Авдотка Дудова не любила Зайчиков и не скрывала этого.
— А если немцы заберут этих овечек? Или, скажем, подохнут? — спросила Сабина.
— Тогда… заяву в правление подашь, разберем, — сказал Василь Кулага. — Выясним, по чьей вине.
— Так это же… может и вины не быть ничьей, а между тем…
— Не хочешь — не бери! — чтобы положить конец разговорам, отрезала Авдотка Дудова. — Торговаться мы с нею будем…
— Ладно, я согласная взять…
— А отдавать согласная будешь? — снова вставила Авдотка Дудова.
— Отдам. Как все, так и я. Не думайте, что я хуже других. Это Адам мой в колхоз не дюже хотел, а я… — начала оправдываться Сабина.
Но ее уже не слушали — направлялись к ближней хате, к Порфиру Рыкулю.
— Когда же приходить-то? — крикнула вдогонку Сабана и, догадавшись, видно, что ее не поняли, добавила: — Когда брать этих овечек?
Правленцы остановились, переглянулись. Выручил всех Рыгор Беда: он знал больше, чем кто, людей своей деревни.
— Раз Зайчиха согласилась, так к остальным можно и не заходить. Объявим — и дело с концом. Согласятся, — сказал он. А Сабине крикнул: — Сейчас вот и пошли!
— Так, может, хоть переодеться?
— И так узнают. Не в гости, — снова воспользовалась случаем злая на язык Авдотка.

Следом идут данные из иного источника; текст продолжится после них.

/-! ### Completion of outstanding operations -/

/-- R246, R261: what was waiting for the wave's operations goes on when none is left. -/
def State.afterDrain (s : State) (key : Nat) : State :=
  match s.wave? key with
  | none => s
  | some w =>
    if w.busy then s
    else match w.wait with
      | .drain cause lane mask maddr info iaddr adv pending =>
        s.deliver key { w with wait := .none }
          { cause := cause, lane := lane, mask := mask, iaddr := iaddr, maddr := maddr, info := info, adv := adv, pending := pending }
      | .dbgDrain cause mask maddr info iaddr adv =>
        s.dbgStopNow key { w with wait := .none }
          { cause := cause, lane := 0xFF, mask := mask, iaddr := iaddr, maddr := maddr, info := info, adv := adv }
      | _ => s

/-- R174: an operation of a wave completes: its results have arrived and its token counts one less. -/
def State.completeOp (s : State) (key id : Nat) : State :=
  (s.onWave key fun w =>
    { w with ops := w.ops.filter fun o => o.id != id, wait := if w.wait = .retry .token then .none else w.wait }).afterDrain key

/-- One ray or lane of an operation is done; the last one completes it. -/
def State.countDown (s : State) (key id : Nat) : State :=
  match s.wave? key with
  | none => s
  | some w =>
    match w.ops.find? fun o => o.id = id with
    | some o =>
      match o.kind with
      | .rays n =>
        if n ≤ 1 then s.completeOp key id
        else s.setWave key { w with ops := w.ops.map fun x => if x.id = id then { x with kind := .rays (n - 1) } else x }
      | .future n =>
        if n ≤ 1 then s.completeOp key id
        else s.setWave key { w with ops := w.ops.map fun x => if x.id = id then { x with kind := .future (n - 1) } else x }
      | _ => s
    | none => s

/-! ### The issue of an instruction -/

/-- An instruction at issue: the state, the wave's key and state, the operand fields, the row of the map, the issue
address, the lanes there, and Exec. -/
structure Iss where
  s : State
  key : Nat
  w : Wave
  v : View
  row : Row
  pc : Nat
  at_ : List Nat
  ex : List Nat

def Iss.core (i : Iss) : Nat := keyCore i.key
/-- The code address of the instruction. -/
def Iss.iaddr (i : Iss) : Nat := i.s.codeAddr i.w.ctx i.pc
/-- The bytes of the instruction (R313). -/
def viewBytes (v : View) : Nat := 4 * ((if v.short then 1 else 3) + (if v.lit.isSome then 2 else 0))
/-- The offset of the next sequential instruction. -/
def Iss.nextPc (i : Iss) : Nat := (i.pc + viewBytes i.v) % 2 ^ 48

/-- R155: the instruction of wave `key` at issue; none if the wave is not resident. -/
def State.iss (s : State) (r : Row) (v : View) : Option Iss :=
  match s.wave? s.cur with
  | none => none
  | some w0 =>
    let w := w0.unpark
    let pc := w.issuePc.getD retiredPc
    let at_ := w.liveLanes.filter fun l => (w.lane l).pc = pc
    some { s := s, key := s.cur, w := w, v := v, row := r, pc := pc, at_ := at_, ex := at_.filter (w.passes v.ctl.guard) }

/-- R174: whether the tokens the instruction waits for are clear and the one it sets has room. -/
def Iss.tokensOk (i : Iss) : Bool :=
  (List.range 6).all (fun t => !(i.v.ctl.sy || bit i.v.tw t) || i.w.tokenClear t)
    && (i.v.ts = 0 || decide (i.w.tokenCount (i.v.ts - 1) < 63))

/-- R125, R126: whether an operand is read from a bank of the register file. -/
def banked (u : SrcUse) (src : Src) : Bool :=
  match u, src with
  | .unused, _ | .raw _, _ => false
  | _, .shelf _ | _, .named _ => true
  | _, _ => false

/-- R126: the cycles by which bank conflicts delay the instruction: at most 3 for each operand that a bank serves. -/
def Iss.conflict (i : Iss) : Nat :=
  min i.w.conflict (3 * (b2n (banked (i.row.a i.v) i.v.a) + b2n (banked (i.row.b i.v) i.v.b) + b2n (banked (i.row.c i.v) i.v.c)))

В остальных хатах взять на сохранение колхозное добро соглашались сразу, без уговоров. Некоторые, правда, были недовольны:
— Что ж так мало? Можно и поболе.
Иные, наоборот, просили поменьше: рук в семье нехватка.
Одним срезали, другим добавляли. И все дружно присоединялись к правленцам, шли деревней ближе и ближе к колхозной усадьбе. Людей становилось все больше, уже никому не надо было ничего объяснять, убеждать — сами и объясняли один другому, и убеждали друг друга…
… К вечеру от немалого хозяйства колхоза «Красный Лес» остались только постройки — контора, коровник, конюшня, овчарня, свинарник…
XXIV
Встретились, как и было условлено, ночью. На лесной опушке, вблизи дороги из Великого Леса в Гудов.